Yes. Brian, I would just want to add, we do believe that actually there is market segments that are not appropriately addressed today that you could expand into, as Mina just said. And we actually just brought on board our Chief Commercial Officer, who is very familiar with Tepezza. And so we will certainly spend additional time to think through very carefully on the commercial side, which segments did you want to go after and how to best do that.

Our next question comes from the line of Mitchell Kapoor with H.C. Wainwright.

This is Dan on for Mitchell. Congratulations on the announcement. We were wondering what kind of synergies do you expect to see from your combined development team at this point? And how much crossover is there between TED and more classical I&I diseases?

So the synergies here, at least early on will not come from the development because we continue developing all these products. So I think where there will be synergies is probably from combining 2 companies and not needing basically 2 infrastructure for public companies. I think we should focus more on the opportunity set that we're able to pursue because we have 3 products in the pipeline, and we will certainly pursue very aggressively the 2 that have a clear path. And then the third one we'll evaluate and come back to you later on how we move forward. For us, this is about basically enhancing the pipeline and setting ourselves up on very solid financial footing to read out through all the milestones, and that's really what we're focused on.

Awesome. And if I could just follow up...

Maybe just to your second question, at the end of the day, these are all immune-mediated diseases, and we do believe that actually having a good understanding of the immune system will help, and we certainly are bringing together 2 teams that have a very good understanding of many of those diseases.

Awesome. And if I can ask a follow-up, I think this kind of tags on the questions Eric was asking. I think it was Eric. Regarding modeling, how should we expect operating expenses to develop both before the transaction closes as well as after that? I know we're looking at a capital or an intelligent capital utilization strategy.

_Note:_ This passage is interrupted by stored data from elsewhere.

-- ==== Sys2Proof/Machine/Packages.lean ====
section
/-! DEFINITION. PACKAGE_LOAD, PACKAGE_UNLOAD and ATTEST (R381 to R402). -/

namespace Sys2Proof.Machine

/-! ### Manifests (R381 to R386) -/

/-- Bytes a to a + n - 1 are zero. -/
def zeroAt (m : List Byte) (a n : Nat) : Bool := ((m.drop a).take n).all fun b => b == 0

/-- A relative slot: 0xFF, or below NSLOT. -/
def relSlotOk (m : List Byte) (v : Nat) : Bool := v == 0xFF || decide (v < fieldAt m 13 1)

/-- Entry e of the manifest keeps R382. -/
def entryOk (m : List Byte) (e : Nat) : Bool :=
  let a := 128 + 8 * e
  let kind := fieldAt m a 1
  let seg := 32 * 2 ^ fieldAt m (a + 1) 1
  decide (kind ≤ 3) && zeroAt m (a + 6) 2 &&
  (if kind = 3 then
     decide (fieldAt m (a + 1) 1 ≤ 3) && decide (fieldAt m (a + 2) 2 ≤ 64 * seg) && decide (fieldAt m (a + 4) 2 ≤ 64 * seg)
   else zeroAt m (a + 1) 5)

/-- The entries of a kind. -/
def entriesOf (m : List Byte) (kind : Nat) : List Nat :=
  (List.range 256).filter fun e => fieldAt m (128 + 8 * e) 1 == kind

/-- Recurrent layer r keeps R383 and R202. -/
def recurOk (m : List Byte) (r : Nat) : Bool :=
  let a := 2176 + 16 * r
  if r < nrec m then
    let hr := fieldAt m a 1
    let dk := fieldAt m (a + 4) 2
    let dv := fieldAt m (a + 6) 2
    let aux := fieldAt m (a + 8) 4
    decide (1 ≤ hr) && decide (hr ≤ 16) && decide (fieldAt m (a + 1) 1 ≤ 2) && decide (fieldAt m (a + 3) 1 ≤ 16) &&
      decide (16 ≤ dk) && decide (dk ≤ 256) && decide (dk % 16 = 0) && decide (16 ≤ dv) && decide (dv ≤ 256) &&
      decide (dv % 16 = 0) && decide (aux ≤ 65536) && decide (aux % 64 = 0) && decide (recSlotBytes m r ≤ 262144) &&
      zeroAt m (a + 12) 4
  else zeroAt m a 16

/-- A segment descriptor keeps R384 and R386. -/
def segmentOk (m : List Byte) (i : Nat) (g : Segment) : Bool :=
  let a := 2688 + 96 * i
  let nseg := fieldAt m 10 2
  decide (g.kind ≤ 4) && decide (g.tier ≤ 2) && relSlotOk m g.cslot && zeroAt m (a + 3) 1 && decide (1 ≤ g.pages) &&
    zeroAt m (a + 16) 16 && decide (g.woff + g.pages ≤ fieldAt m 52 4) &&
    (if g.kind = 4 then g.loff == 0 && g.digest.all (fun b => b == 0) else true) &&
    (if g.kind = 2 ∨ g.kind = 3 then g.tier == 0 && g.cslot == 0xFF else true) &&
    (if g.kind = 0 ∨ g.kind = 4 then decide (g.tier ≤ 1) else true) &&
    (if g.kind = 2 then fieldAt m 60 2 == i && decide (64 * fieldAt m 14 2 ≤ 65536 * g.pages) else true) &&
    decide (i < nseg)

/-- The page ranges of the segments do not overlap. -/
def rangesApart : List Segment → Bool
  | [] => true
  | g :: r => (r.all fun h => decide (g.woff + g.pages ≤ h.woff) || decide (h.woff + h.pages ≤ g.woff)) && rangesApart r

/-- A table-list entry (R385): relative slot, segment, offset. -/
def tableEntry (m : List Byte) (t : Nat) : Nat × Nat × Nat :=
  let a := 2688 + 96 * fieldAt m 10 2 + 8 * t
  (fieldAt m a 1, fieldAt m (a + 2) 2, fieldAt m (a + 4) 4)

/-- The table list of a manifest. -/
def tableList (m : List Byte) : List (Nat × Nat × Nat) := (List.range (fieldAt m 12 1)).map (tableEntry m)

/-- The table list keeps R385. -/
def tablesOk (m : List Byte) : Bool :=
  let segs := segmentsOf m
  let l := tableList m
  (List.range l.length).all (fun t => zeroAt m (2688 + 96 * fieldAt m 10 2 + 8 * t + 1) 1) &&
  l.all (fun t => decide (t.1 < fieldAt m 13 1) && decide (t.2.2 % 64 = 0) &&
    (match segs[t.2.1]? with | some g => g.kind == 3 | none => false)) &&
  decide ((l.map Prod.fst).eraseDups.length = l.length)

/-- A manifest unit is valid (R381, R386). -/
def manifestOk (u : List Byte) : Bool :=
  let n (a k : Nat) : Nat := fieldAt u a k
  let mlen := n 56 4
  let segs := segmentsOf u
  decide (u.take 8 = ascii "CAROPPKG") && n 8 2 == 1 && decide (1 ≤ n 10 2) && decide (n 10 2 ≤ 256) && decide (n 12 1 ≤ 64) &&
    decide (n 13 1 ≤ 64) && decide (1 ≤ n 14 2) && decide (n 14 2 ≤ 4096) && decide (1 ≤ n 40 1) && decide (n 40 1 ≤ 128) &&
    decide (1 ≤ n 41 1) && decide (n 41 1 ≤ 2) && decide (n 42 1 ≤ 32) && decide (1 ≤ n 43 1) && decide (n 43 1 ≤ 64) &&
    decide (2 ≤ n 44 4) && decide (n 44 4 ≤ 65536) && decide (n 48 2 ≤ 16384) && relSlotOk u (n 50 1) && relSlotOk u (n 51 1) &&
    decide (1 ≤ n 52 4) && decide (n 52 4 ≤ 16777216) && decide (mlen = 2688 + 96 * n 10 2 + 8 * n 12 1) && zeroAt u 62 2 &&
    zeroAt u 96 32 && (List.range 256).all (entryOk u) && decide ((entriesOf u 1).length ≤ 1) &&
    decide ((entriesOf u 2).length ≤ 1) && (List.range 32).all (recurOk u) &&
    ((List.range segs.length).all fun i => match segs[i]? with | some g => segmentOk u i g | none => false) &&
    rangesApart segs && (match segs[n 60 2]? with | some g => g.kind == 2 | none => false) && tablesOk u &&
    zeroAt u mlen (32768 - mlen) && zeroAt u 62560 (65536 - 62560)

/-! ### Keys (R379, R387, R389, R390) -/

/-- The publisher key that the stored trust list names for a PUBID. -/
def publisherKey (s : State) (pubid : Nat) : Option (List Byte) :=
  match s.flash.records with
  | none => none
  | some r =>
    ((List.range (min 16 (fieldAt r.trustRecord 12 1))).find? fun k => fieldAt r.trustRecord (128 + 80 * k) 4 == pubid).map
      fun k => (r.trustRecord.drop (128 + 80 * k + 16)).take 64

/-- Unwraps a capsule for a manifest (R390): the content key, or none when the capsule is rejected. -/
def unwrap (s : State) (m cap : List Byte) : Option (List Byte) :=
  let md := shake256 (m.take (fieldAt m 56 4)) 64
  let ss := decapsulate s ((cap.drop 96).take 1568)
  let x := shake256 (ascii "EZB9600 CKEY" ++ ss ++ (m.drop 16).take 16 ++ (m.drop 32).take 4 ++ md) 96
  let ck := xorBytes ((cap.drop 1664).take 64) (x.take 64)
  if cap.take 8 = ascii "CAROPKEY" ∧ (cap.drop 8).take 16 = (m.drop 16).take 16 ∧ (cap.drop 24).take 4 = (m.drop 32).take 4 ∧
      fieldAt cap 28 1 = s.fuses.kepoch.toNat ∧ zeroAt cap 29 3 = true ∧ (cap.drop 32).take 64 = deviceDigest s ∧
      (cap.drop 1728).take 32 = x.drop 64 ∧ shake256 (ascii "EZB9600 KCV" ++ ck) 32 = (m.drop 64).take 32 then some ck
  else none

/-! ### The model graph (R391, R392) -/

/-- A graph node. -/
structure GraphNode where
  kind : Nat
  layer : Nat
  gang : Nat
  entry : Nat
  len : Nat
  prog : Nat
  args : List Nat
  lsoff : Nat
  b : Nat
  fillc : Nat
  freec : Nat
  candoff : Nat
  pred : List Nat
deriving DecidableEq, Repr
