end Sys2Proof.Machine
end

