/-- An earlier started request of the context has a wave that is still to be sampled (R152). -/
def samplesLater (s : State) (x : Entry) : Bool :=
  s.docket.entries.any fun q =>
    q.2.parent.isNone && decide (q.2.ctx = x.ctx) && q.2.dispatched && samples q.2.cmd && decide (q.2.started < x.started) &&
      (openWaves q.2).any fun w => !q.2.sampled.contains w

/-- SAMPLING: the first wave whose pass is done is sampled, stream by stream in ascending batch index (R152); then its draft nodes
may start. -/
def sampling (s : State) (e : Nat) : State :=
  match entryOf s e with
  | none => s
  | some x =>
    match requestPackage s x with
    | none => s
    | some p =>
      match (openWaves x).find? fun w => !x.sampled.contains w && passDone x p.manifest (requestNodes s x) w with
      | none => s
      | some w =>
        if !samples x.cmd || x.parent.isSome || samplesLater s x then s
        else
          let s1 := ((waveParts x w).map Prod.fst).foldl (fun u j => samplePart u e j (fieldAt p.manifest 43 1)) s
          expand (modEntry s1 e fun y => { y with sampled := w :: y.sampled }) e w

/-- The tree of a draft node's area, when it keeps R135 (R393). -/
def draftTree (bs : List Byte) : Option (List Byte) :=
  let t := treeOf bs
  if 1 ≤ t.1 ∧ t.1 ≤ 16 ∧ treeOk t.1 t.2.1 t.2.2 = true then
    some (bs.take 48) else none

/-! ### The commit (R155, R156, R194 to R198, R218) -/

/-- Moves the row of a slot into another slot of the same or another page: bytes of the page. -/
def moveRow (dst : Memory) (rd : Nat) (src : Memory) (rs heads : Nat) : Memory :=
  (List.range heads).foldl (fun m h =>
    memWriteN (memWriteN m (rawOffset rd h 0) (memReadN src (rawOffset rs h 0) 256)) (rawOffset rd h 1)
      (memReadN src (rawOffset rs h 1) 256)) dst

/-- Copies the exponents of slot (js, rs) to slot (jd, rd) at one layer. -/
def moveExps (exps : Memory) (layers l jd rd js rs : Nat) : Memory :=
  memWriteN exps (expOffset layers l jd rd 0 0) (memReadN exps (expOffset layers l js rs 0 0) 4)

/-- Copies the record of slot (js, rs) to slot (jd, rd): score and position number. -/
def moveRecord (slots : Memory) (jd rd js rs : Nat) : Memory :=
  memWriteN (memWriteN slots (512 * jd + 2 * rd) (memReadN slots (512 * js + 2 * rs) 2)) (512 * jd + 128 + 4 * rd)
    (memReadN slots (512 * js + 128 + 4 * rs) 4)

/-- Rollback (R156) at one layer, before the leaves are published: the KV of node path[k] moves into the k-th slot. No slot is
written before it is read, since the path ascends; each page that receives a row is written once. -/
def rollbackLayer (e j : Nat) (x : Entry) (s : State) (l : Nat) : Except PageStop Unit × State :=
  match x.parts[j]? with
  | none => (.ok (), s)
  | some p =>
    let v := requestService e x
    let moves := ((List.range p.path.length).filter fun k => p.path.getD k k != k).filterMap fun k =>
      (p.slots[k]?).bind fun d => (p.slots[p.path.getD k k]?).map fun r => (d, r)
    let heads := (streamOf s p.stream).heads
    eachPage (fun u jd =>
      match ((moves.filter fun m => m.1.1 == jd).map fun m => m.2.1).eraseDups.foldl (fun acc js =>
          match acc with
          | (.ok t, w) =>
            (match currentPage w v ((((entryOf w e).bind fun y => y.parts[j]?)).getD p) l js with
             | (.ok m, w1) => (.ok (tblPut t js m), w1)
             | (.error f, w1) => (.error f, w1))
          | r => r) ((.ok [], u) : Except AccessErr (Tbl Memory) × State) with
      | (.error f, u1) => (.error (.failed f), u1)
      | (.ok pages, u1) =>
        match rewritePage u1 e j l jd fun bytes =>
            (moves.filter fun m => m.1.1 == jd).foldl (fun m q => moveRow m q.1.2 (tblGetD pages q.2.1 []) q.2.2 heads) bytes with
        | (.error g, u2) => (.error g, u2)
        | (.ok _, u2) =>
          let t := streamOf u2 p.stream
          (.ok (), setStream u2 p.stream { t with exps := (moves.filter fun m => m.1.1 == jd).foldl (fun m q =>
            moveExps m t.layers l q.1.1 q.1.2 q.2.1 q.2.2) t.exps })) ((moves.map fun m => m.1.1).eraseDups) s

/-- The leaf of a run. -/
def runLeaf (s : State) (key : Nat) (live : BitVec 64) : KvLeaf :=
  let r := tblGet s.runs key
  { live := live, frame := BitVec.ofNat 24 (key % 2 ^ 24), tier := decide (2 ^ 24 ≤ key)
    nfm1 := BitVec.ofNat 2 ((r.map Run.frames).getD 1 - 1), raw := (r.map Run.raw).getD false, map := true
    h1off := BitVec.ofNat 11 ((r.map Run.h1off).getD 0) }

/-- A stream, the runs that its leaves stop naming, and the stream before the change. -/
structure Change where
  t : Stream
  runs : List Nat
  old : Stream

/-- Maps index j of every layer onto new runs with a LIVE mask. -/
def remapIndex (s : State) (a : Change) (j : Nat) (live : BitVec 64) (key : Nat → Option Nat) : Change :=
  (List.range a.t.layers).foldl (fun b l =>
    match key l with
    | none => b
    | some k =>
      let old := leafOf b.t l j
      { b with t := b.t.setLeaf l j (runLeaf s k live), runs := if old.map then b.runs ++ [runKey old] else b.runs }) a

/-- Unmaps index j, which the epoch being closed then holds with the slots that the old leaves mark live. -/
def Change.unmap (a : Change) (j epoch : Nat) : Change :=
  let r := unmapIndices a.t [j]
  { a with
    t := { r.1 with held := r.1.held ++ [{ index := j, epoch := epoch, live := liveOf a.old j }], tailFree := if j = r.1.tail then 0 else r.1.tailFree }
    runs := a.runs ++ r.2 }

/-- Clears LIVE bit r of index j at every layer; an index left without a live slot is unmapped (R196). -/
def Change.evict (a : Change) (j r epoch : Nat) : Change :=
  let t1 := (List.range a.t.layers).foldl (fun t l =>
    let k := leafOf t l j
    if k.map then t.setLeaf l j { k with live := k.live &&& ~~~(1#64 <<< r) } else t) a.t
  if liveOf t1 j = 0 then ({ a with t := t1 } : Change).unmap j epoch else { a with t := t1 }

/-- The committed slots' mask of one index. -/
def slotMask (slots : List (Nat × Nat)) (j : Nat) : BitVec 64 :=
  slots.foldl (fun m q => if q.1 = j then m ||| (1#64 <<< q.2) else m) 0

/-- Publishes the kept candidates: the touched indices with a kept slot are mapped onto the part's new runs, the other new runs
are given up (R147, R155, R156, R189). -/
def publishSlots (s : State) (p : Part) (kept : List (Nat × Nat)) (t : Stream) : Change :=
  let js := touched p.slots
  let a := js.foldl (fun b j =>
    if kept.any fun q => q.1 == j then
      remapIndex s b j (liveOf b.t j ||| slotMask kept j) (fun l => tblGet p.newRuns (128 * j + l))
    else b) ({ t := t, runs := [], old := streamOf s p.stream } : Change)
  let lost := (p.newRuns.filter fun q => !(kept.any fun k => k.1 == q.1 / 128)).map Prod.snd
  match kept.getLast? with
  | none => { a with runs := a.runs ++ lost }
  | some (j, r) => { a with t := { a.t with tail := j, tailFree := r + 1 }, runs := a.runs ++ lost }

/-- The score of R194. -/
def newScore (s d a : Nat) : Nat := min 65535 (s - (rhu s d).toNat + a)

/-- Decays and updates the scores of the slots that were live before the kept ones (R194). -/
def updateScores (t : Stream) (f : Profile) (p : Part) (kept : List (Nat × Nat)) : Stream :=
  { t with slots := (List.range (pplOf t.layers)).foldl (fun m j =>
      (liveSlots t j).foldl (fun n r =>
        if kept.contains (j, r) then n
        else memWriteN n (512 * j + 2 * r)
          (leBytes 2 (newScore (slotScore t j r) f.decay.toNat (tblGetD p.scores (64 * j + r) 0)))) m) t.slots }

/-- Live slots of a stream, all indices: (index, slot). -/
def allLive (t : Stream) : List (Nat × Nat) :=
  (List.range (pplOf t.layers)).flatMap fun j => (liveSlots t j).map fun r => (j, r)

/-- The slot that budget eviction takes next: unprotected, lowest score, then lowest position, then furthest behind the tail. -/
def budgetNext (t : Stream) (f : Profile) : Option (Nat × Nat) :=
  ((allLive t).filter fun q => !protectedPos f t.positions.toNat (slotPos t q.1 q.2)).foldl (fun best q =>
    match best with
    | none => some q
    | some b =>
      let key (v : Nat × Nat) : Nat × Nat := (slotScore t v.1 v.2, slotPos t v.1 v.2)
      if (key q).1 < (key b).1 ∨ ((key q).1 = (key b).1 ∧ ((key q).2 < (key b).2 ∨
          ((key q).2 = (key b).2 ∧ behindTail t b.1 < behindTail t q.1))) then some q else some b) none

/-- Budget eviction of n slots. Answers whether too few were unprotected. -/
def evictBudget (f : Profile) (epoch : Nat) : Nat → Change → Change × Bool
  | 0, a => (a, false)
  | n + 1, a =>
    match budgetNext a.t f with
    | none => (a, true)
    | some (j, r) => evictBudget f epoch n (a.evict j r epoch)

/-- The index that relocation empties: a mapped non-tail index with the fewest live slots, the one furthest behind the tail on a
tie (R197). -/
def relocateIndex (t : Stream) : Option Nat :=
  ((List.range (pplOf t.layers)).filter fun j => mappedAny t j && j != t.tail).foldl (fun best j =>
    match best with
    | none => some j
    | some b =>
      if (liveSlots t j).length < (liveSlots t b).length ∨
          ((liveSlots t j).length = (liveSlots t b).length ∧ behindTail t b < behindTail t j) then some j else some b) none
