-- ==== Sys2Proof/Machine/Flags.lean ====
section
/-! DEFINITION. The pins that the engine drives and the test port's identification, as functions of the state (R366, R457, R493,
R517, R519, R520, R523). -/

namespace Sys2Proof.Machine

/-- VDD_IO18 is within tolerance: the engine drives its open-drain pins; before that they read high (R517). -/
def pinsDriven (s : State) : Bool := s.power.railsGood

/-- HBUSY_N is driven low (R366): until READY after a reset, while PERST_N is low, in the last-resort state, after a device loss. -/
def hbusyLow (s : State) : Bool :=
  pinsDriven s && (!s.boot.released || !perstInside s || s.lrs.active || s.fw.devLoss)

/-- FAULT_N is driven low (R457). -/
def faultLow (s : State) : Bool :=
  pinsDriven s && (s.lrs.active || s.fw.devLoss || s.fw.faultRetire || s.fw.faultStw)

/-- THERMTRIP_N is driven low (R523). -/
def thermtripLow (s : State) : Bool := pinsDriven s && s.pins.thermtrip

/-- SMB_ALERT_N is asserted: FW_FAULT_STATUS holds a cause that drives FAULT_N (R519). -/
def smbAlertLow (s : State) : Bool :=
  pinsDriven s && (s.fw.devLoss || s.fw.faultRetire || s.fw.faultStw)

/-- IDCODE of the test port: bits 31:28 the silicon revision, bits 27:12 0x9600; bits 11:0 are the BSDL file's (R520; free,
log 4). -/
def idcode (s : State) : BitVec 32 :=
  BitVec.ofNat 32 (2 ^ 28 * s.fuses.rev.toNat + 2 ^ 12 * 0x9600 + Config.freeNat 0 % 2 ^ 12)

end Sys2Proof.Machine
end

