-- ==== Sys2Proof/Certificates/Slice0/Obligations.lean ====
section
/-! DEFINITION. The statements for the provers. A conclusion `exec c s = .next t` names the whole next state: whatever t does not name
is unchanged, every byte of memory and every register with it. -/

open Sys2Proof Sys2Proof.Machine

/-! ### The machine -/

/-- A step runs the command at the front of the queue on the state with the queue's rest. -/
def Obligations.stepRunsFront : Prop :=
  ∀ (c : Instr) (s : State), step { s with pending := c :: s.pending } = exec c s

/-- With an empty queue a step is one tick: Device Time advances by 10 while the clock runs, and nothing happens while it does not;
no context, stream, request or fuse changes without a Span port that has lost its link. What one tick does is the model's choice
(log 2). -/
def Obligations.emptyQueueTicks : Prop :=
  ∀ s : State, s.pending = [] → ∃ t : State, step s = .next t ∧
    (ticking s = false → t = s) ∧ (ticking s = true → t.time.dtime = s.time.dtime + 10) ∧
    (s.span.port0.lostAt = none → s.span.port1.lostAt = none →
      t = { s with time := t.time, hbm := t.hbm, fw := t.fw, span := t.span })

/-- Every command is executed in every state: none ends in a fault or a refusal. -/
def Obligations.everyCommandAnswers : Prop :=
  ∀ (c : Instr) (s : State), ∃ t : State, exec c s = .next t

/-- No command touches the queue of the commands that wait, nor what the outside decides. -/
def Obligations.commandsKeepQueueAndOutside : Prop :=
  ∀ (c : Instr) (s t : State), exec c s = .next t → t.pending = s.pending ∧ t.env = s.env

/-- No command changes Device Time but one that begins a cold reset, which sets it to 0. -/
def Obligations.onlyTicksMoveDeviceTime : Prop :=
  ∀ (c : Instr) (s t : State), exec c s = .next t → t.time.dtime = s.time.dtime ∨
    (t.time.dtime = 0 ∧ t.boot = Boot.reset ∧ ((∃ k, c = .coldReset k) ∨ c = .powerLoss ∨ c = .avsAckTimeout ∨
      (∃ f k, c = .lrsReset f k) ∨ (∃ f v, c = .registerWrite f (.bar0 0x110010 .b32) v)))

/-- Every step keeps every byte memory in its canonical form. -/
def Obligations.stepKeepsMemories : Prop :=
  ∀ s t : State, memoriesOk s → step s = .next t → memoriesOk t

/-- The fuses only move forward: a step never changes the order or the revision, never lowers KEPOCH, never leaves SCRAPPED, and
changes the device secret only to all ones. -/
def Obligations.fusesOnlyMoveForward : Prop :=
  ∀ s t : State, step s = .next t → fusesFollow s.fuses t.fuses

/-- After the cold reset the queue is empty, nothing runs, every memory is in canonical form, and the registers hold the values of
their Reset columns. -/
def Obligations.resetLeaves : Prop :=
  let s := State.reset
  memoriesOk s ∧ s.pending = [] ∧ calm s ∧ tilesIdle s ∧ ready s = false ∧ s.boot.stage = 0 ∧ s.ctxs = [] ∧ s.streams = [] ∧
    s.time.dtime = 0 ∧ s.time.frameNum = 0 ∧ s.time.locked = false ∧ s.time.periodReg = 16667 ∧ s.time.en = false ∧
    s.sched.ageIA = 10000 ∧ s.sched.ageBK = 250000 ∧ s.sched.panicLead = 1048576 ∧ s.sched.panicEn = true ∧
    s.almanac.active = [Window.default] ∧ s.hbm.rate = 2 ∧ s.hbm.idle = 200 ∧ s.hbm.ageLimit = 4000 ∧ s.hbm.transLimit = 16 ∧
    s.hbm.transWindow = 1000 ∧ s.hbm.retrainPeriod = 600 ∧ s.hbm.retrainDelta = 10 ∧ s.fw.wdt = 500 ∧ s.span.rto = 50 ∧
    s.span.retries = 3 ∧ s.power.cap = 400 ∧ s.power.freq = 1600 ∧ s.power.tiles = 96 ∧ s.dbg.stwEn = true ∧ s.dbg.limit = 100 ∧
    s.dbg.counters = [] ∧ s.lrs.active = false ∧ s.pins.smbAddress = 0x4D ∧ Fn.reset.leasePeriod = 1000 ∧ Fn.reset.grace = 5 ∧
    Fn.reset.eventMask = 0x7FF ∧ Ctx.reset.ltLimit = 4000 ∧ Bank.reset.history = 3 ∧
    Profile.reset = { budget := 0, sink := 4, recent := 64, decay := 3, cslack := 2, gevict := true }

/-! ### Ring commands -/

/-- Nothing follows an event while the Docket is empty, no GO of SEC_AUTH_CTRL is held and no read has failed for good: the settling that most rows end with
changes nothing. A request that retires while its tiles are idle changes the host's side (functions, host memory, held writes,
counters), frees its Docket entry, and leaves no epoch and no claim waiting for it; every other part of the state stays. -/
def Obligations.frameOfRetirement : Prop :=
  (∀ s : State, calm s → settle s = s ∧ settleLive s = s ∧ wrapUp s = s) ∧
  (∀ (s : State) (e : Nat) (x : Entry) (st : BitVec 8),
     tilesIdle s → entryOf s e = some x → childrenOf s e = [] →
       finish s e st = { s with
         fns := (finish s e st).fns, hostMem := (finish s e st).hostMem, heldWrites := (finish s e st).heldWrites
         dbg := { s.dbg with counters := (finish s e st).dbg.counters }
         docket := { s.docket with entries := tblDel s.docket.entries e }, ctxs := (unwait s [e]).ctxs
         sched := { s.sched with claims := s.sched.claims.filter fun c => !([e].contains c) } })

/-- A ring command that waits for tiles, for a counter, for its stream or for its instant (SYNC_WAIT, TILE_RUN, STREAM_CLOSE,
STREAM_PARK, STEP, PREFILL, REC_CHUNK, PRESENT) becomes the Docket's entry, QUEUED or READY, with the next sequence number; nothing
else happens to it before its own row. A ring command that fails a check of admission completes with the status of the first check
that fails; nothing else of it happens. One whose batch table does not come in time stays FETCHED until LOWER_TIER_LATE ends it. -/
def Obligations.admissionQueuesOrCompletes : Prop :=
  (∀ (s : State) (h : ReqHeader) (cmd : Command) (parts : List Part),
     alone s h → admits s h cmd parts → startsAtOnce cmd = false →
       exec (ringRow h cmd) s = .next (admitted s h cmd parts) ∧
         ∃ y : Entry, (admitted s h cmd parts).docket.entries = [(s.docket.nextId, y)] ∧ y.cmd = cmd ∧ y.hdr = h ∧
           y.parts = parts ∧ y.seq = s.docket.nextSeq ∧ (y.state = .queued ∨ y.state = .ready) ∧ y.dispatched = false) ∧
  (∀ (s : State) (h : ReqHeader) (cmd : Command) (st : BitVec 8),
     alone s h → admitCheck (fetched s h cmd) h cmd false false = .error st → st ≠ stLowerLate →
       exec (ringRow h cmd) s = .next (finish (fetched s h cmd) s.docket.nextId st)) ∧
  (∀ (s : State) (h : ReqHeader) (cmd : Command),
     alone s h → admitCheck (fetched s h cmd) h cmd false false = .error stLowerLate →
       exec (ringRow h cmd) s = .next (readLate (fetched s h cmd) s.docket.nextId) ∧
         ∃ y : Entry, (readLate (fetched s h cmd) s.docket.nextId).docket.entries = [(s.docket.nextId, y)] ∧
           y.state = .fetched ∧ y.cmd = cmd ∧ y.lateAt.isSome = true)

/-- A VF that submits a PF-only opcode gets NOT_PERMITTED, and the command has no other effect: besides its completion (host memory,
ring indices, counters and trace) the Docket is as empty as before. -/
def Obligations.vfCannotSubmitPfOpcodes : Prop :=
  ∀ (s : State) (h : ReqHeader) (cmd : Command),
    alone s h → h.fn ≠ 0 → 0x80 ≤ opcodeOf cmd → h.cls ≠ 3 →
      ∃ t : State, exec (ringRow h cmd) s = .next t ∧ t = finish (fetched s h cmd) s.docket.nextId stNotPermitted ∧
        t = { s with
          fns := t.fns, hostMem := t.hostMem, heldWrites := t.heldWrites, dbg := { s.dbg with counters := t.dbg.counters }
          docket := { s.docket with nextId := s.docket.nextId + 1 }, ctxs := (unwait s [s.docket.nextId]).ctxs
          sched := { s.sched with claims := s.sched.claims.filter fun c => !([s.docket.nextId].contains c) } }

/-- A completion without interrupt, trace and counter events: its 32 bytes stand at the produced index of the completion ring that
the submission ring names, the index moves by one, the phase bit flips when the ring wraps, and every other byte of host memory is
as before. -/
def Obligations.completionEntryWritten : Prop :=
  ∀ (s : State) (e : Nat) (x : Entry) (st : BitVec 8), entryOf s e = some x → tilesIdle s →
    let f := x.hdr.fn.toNat
    let q := ringOf s f x.hdr.sq.toNat
    let r := ringOf s f q.cq.toNat
    takesDma s f = true → r.en = true → r.kind = 1 → r.ien = false → s.dbg.frozen = none → s.hostMem.wf = true →
    (fnOf s f).traceEn = false → (∀ k, (counterOf s (0x2000 + 32 * f + k)).evten = false) →
      let a := slotAddress r r.own
      let t := finish s e st
      memReadN t.hostMem a 32 =
          completionBytes s r.phase x.hdr.cid.toNat x.hdr.sq.toNat (opcodeOf x.cmd) q.own.toNat st x.result.toNat ∧
        (∀ b : Nat, b < a ∨ a + 32 ≤ b → memRead t.hostMem b = memRead s.hostMem b) ∧
        (ringOf t f q.cq.toNat).own = r.own + 1 ∧
        (ringOf t f q.cq.toNat).phase = (if r.own.toNat % 2 ^ r.log2n.toNat = 2 ^ r.log2n.toNat - 1 then !r.phase else r.phase)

So we touched on that a bit earlier. We'll be able to share more of that when the S-4 is available. I think we mentioned that both companies would, prior to closing, operate independently with an eye on controlling being efficient with their costs, but we will have a better idea on the -- at closing of what we can share with you in terms of the burn after that. I think you can do some math on what that is considering we've guided cash into 2027, supporting all of the Alumis programs, the 2 ongoing Phase III psoriasis trials, the ongoing Phase IIb for lupus SLE and that those are carried through readout.

I'm showing no further questions at this time. I'd like to turn the call back to Martin Babler for closing remarks.

Thank you so much. So thanks again for participating in today's call. We're excited about this merger of Acelyrin and Alumis as it will strengthen our financial position, our portfolio and sets us up very strongly for upcoming milestones and for the future. I want to thank you, and have a great day.

This concludes today's conference call. Thank you for participating. You may now disconnect.